Funktioniert diese Barriere nicht mehr ordentlich, geraten die
[1][Nervenzellen aus dem Gleichgewicht]. Es können sich Blutungen und
Entzündungen bilden. Bei Erkrankungen wie Multipler Sklerose, Epilepsie und
Schlaganfällen wird die Blut-Hirn-Schranke durchlässiger. Auch bei der
[2][Parkinson-Erkrankung], bei Gehirntumoren, [3][Alzheimer] und weiteren
Störungen des zentralen Nervensystems kann sie eine Rolle spielen.
Trotzdem suchen gerade mehrere Forschungsteams nach Wegen, die
Blut-Hirn-Schranke zu durchbrechen.
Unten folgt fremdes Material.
-- ==== Sys2Proof/Config.lean ====
section
/-!
DEFINITION. What an implementation fixes (spec/00_scope.md R4), the blocks the model instantiates
(R1, spec/60_exceptions.md R243), and the two free values (spec/93_implementation_defined.md U4; log 7 and 15).
-/
namespace Sys2Proof

/-- The parameters of R4 that the spec hands to the model as arguments: the widths of an address, of a
message length and of a repetition count (D11, U9), and the cycles a core takes for an `ABSORB` (D10). -/
structure Config where
  addrW : Nat
  lenW : Nat
  cntW : Nat
  mixLatency : Nat
  deriving DecidableEq, Repr

/-- The reference configuration of R4. -/
def Config.reference : Config :=
  { addrW := 32, lenW := 32, cntW := 32, mixLatency := 1 }

/-- The parameters are positive integers (R4). -/
def Config.wf (c : Config) : Bool :=
  decide (0 < c.addrW) && decide (0 < c.lenW) && decide (0 < c.cntW) && decide (0 < c.mixLatency)

/-- FNV-1 or FNV-1a: which core, and the meaning of the bit `VAR` (R23: 0 is FNV-1, 1 is FNV-1a). -/
inductive Variant where
  | fnv1
  | fnv1a
  deriving DecidableEq, Repr

/-- The three modules of R1, one of each in the model; a module's command port decides the format of the
words that arrive on it (spec/30_encoding.md R80): formats `C1`, `C1A` and `J` of the opcode table. -/
inductive Block where
  | fnv1Core
  | fnv1aCore
  | wrapper
  deriving DecidableEq, Repr

/-- FREE VALUE (U4): what `digest` shows while `cmd_ready = 0`, in reset too. Nothing constrains it; it is
applied to the block and to the model's plain counter `State.fresh` (log 7). -/
opaque Config.digestWhileBusy : Block → Nat → Word

/-- FREE VALUE: what `mem_addr` shows while `mem_req_valid = 0`, which the spec leaves open. Nothing constrains
it; it is applied to the model's plain counter `State.fresh` (log 15). -/
opaque Config.memAddrWithoutRequest : Nat → Nat

end Sys2Proof
end

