-- ==== Sys2Proof/Laws/PerInstr.lean ====
section
/-!
SUPPORT. A statement made instruction by instruction: the encoder gives a word of the port's width
(spec/30_encoding.md R80 to R82).
-/
namespace Sys2Proof.Laws.EncodeFits

open Sys2Proof

/-- The word of a well-formed instruction has as many bits as its port. -/
def Statement (i : Instr) : Prop :=
  ∀ cfg : Config, i.wellFormed cfg = true → encode cfg i < 2 ^ wordBits cfg i.block

theorem packCommand_lt {op : Nat} (h : op < 4) (data : Word) : packCommand op data < 2 ^ 66 := by
  have := data.isLt
  unfold packCommand
  omega

/-- A sum of a field above bit `a` and a value below `2^a` fits the two widths together. -/
theorem pack_lt {x y a b : Nat} (hx : x < 2 ^ b) (hy : y < 2 ^ a) : x * 2 ^ a + y < 2 ^ (a + b) := by
  have h1 : (x + 1) * 2 ^ a ≤ 2 ^ b * 2 ^ a := Nat.mul_le_mul_right _ hx
  rw [Nat.pow_add, Nat.mul_comm (2 ^ a)]
  rw [Nat.add_mul] at h1
  omega

theorem packJob_lt {cfg : Config} {op n b l : Nat} (hop : op < 4) (seed : Word)
    (h : jobFits cfg n b l = true) : packJob cfg op n b l seed < 2 ^ (jobOpLo cfg + 2) := by
  simp only [jobFits, Bool.and_eq_true, decide_eq_true_eq] at h
  obtain ⟨⟨hn, hb⟩, hl⟩ := h
  have h1 := pack_lt hl seed.isLt
  have h2 := pack_lt hb h1
  have h3 := pack_lt hn h2
  have h4 := pack_lt (b := 2) hop h3
  unfold packJob jobOpLo
  omega

theorem fnv1Nop (data : Word) : Statement (.fnv1Nop data) := fun _ _ => packCommand_lt (by decide) data
theorem fnv1Initd (data : Word) : Statement (.fnv1Initd data) := fun _ _ => packCommand_lt (by decide) data
theorem fnv1Inits (seed : Word) : Statement (.fnv1Inits seed) := fun _ _ => packCommand_lt (by decide) seed
theorem fnv1Absorb (data : Word) : Statement (.fnv1Absorb data) := fun _ _ => packCommand_lt (by decide) data
theorem fnv1aNop (data : Word) : Statement (.fnv1aNop data) := fun _ _ => packCommand_lt (by decide) data
theorem fnv1aInitd (data : Word) : Statement (.fnv1aInitd data) := fun _ _ => packCommand_lt (by decide) data
theorem fnv1aInits (seed : Word) : Statement (.fnv1aInits seed) := fun _ _ => packCommand_lt (by decide) seed
theorem fnv1aAbsorb (data : Word) : Statement (.fnv1aAbsorb data) :=
  fun _ _ => packCommand_lt (by decide) data

theorem runFnv1 (count base len : Nat) (seed : Word) : Statement (.runFnv1 count base len seed) :=
  fun _ h => packJob_lt (by decide) seed h
theorem runFnv1a (count base len : Nat) (seed : Word) : Statement (.runFnv1a count base len seed) :=
  fun _ h => packJob_lt (by decide) seed h
theorem runFnv1D (count base len : Nat) (seed : Word) : Statement (.runFnv1D count base len seed) :=
  fun _ h => packJob_lt (by decide) seed h
theorem runFnv1aD (count base len : Nat) (seed : Word) : Statement (.runFnv1aD count base len seed) :=
  fun _ h => packJob_lt (by decide) seed h

end Sys2Proof.Laws.EncodeFits
end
Warum das?
So unentbehrlich sie ist, macht es die Barriere schwer, Medikamente in das
Gehirn zu bekommen. Behandlungen scheitern daher oft genau an dem
Mechanismus, der uns sonst schützt.
## Viele Forschungsansätze
Einen Ansatz dafür beschreibt ein [4][spanisch-japanisches Team in der
Fachzeitschrift Science Advances]. Sie nutzten eine Ultraschall-Methode, um
die Blut-Hirn-Schranke für kurze Zeit durchlässig zu machen. Zunächst
probierten sie es an Javaneraffen: Sie visierten ganz gezielt
Gehirnregionen an, die mit der Parkinson-Erkrankung zusammenhängen und in
die sie nun grün markiertes Virus mit einer angehängten Gentherapie
einschleusen wollten. Der Ultraschall brachte dabei mit geringer Frequenz
winzige Bläschen in den Blutgefäßen zum Schwingen, was wiederum die engen
Verbindungen zwischen den Gefäßzellen lockert und sie durchlässiger machte.
So konnten die Viren und somit die Gentherapie aus dem Blut ins Gehirn
gelangen. Auf ähnliche Weise behandelten die Forschenden daraufhin drei
Parkinson-Patienten. Die Hoffnung dabei war, die Therapie auf möglichst
wenig invasive Art in die betroffenen Zellen zu bekommen.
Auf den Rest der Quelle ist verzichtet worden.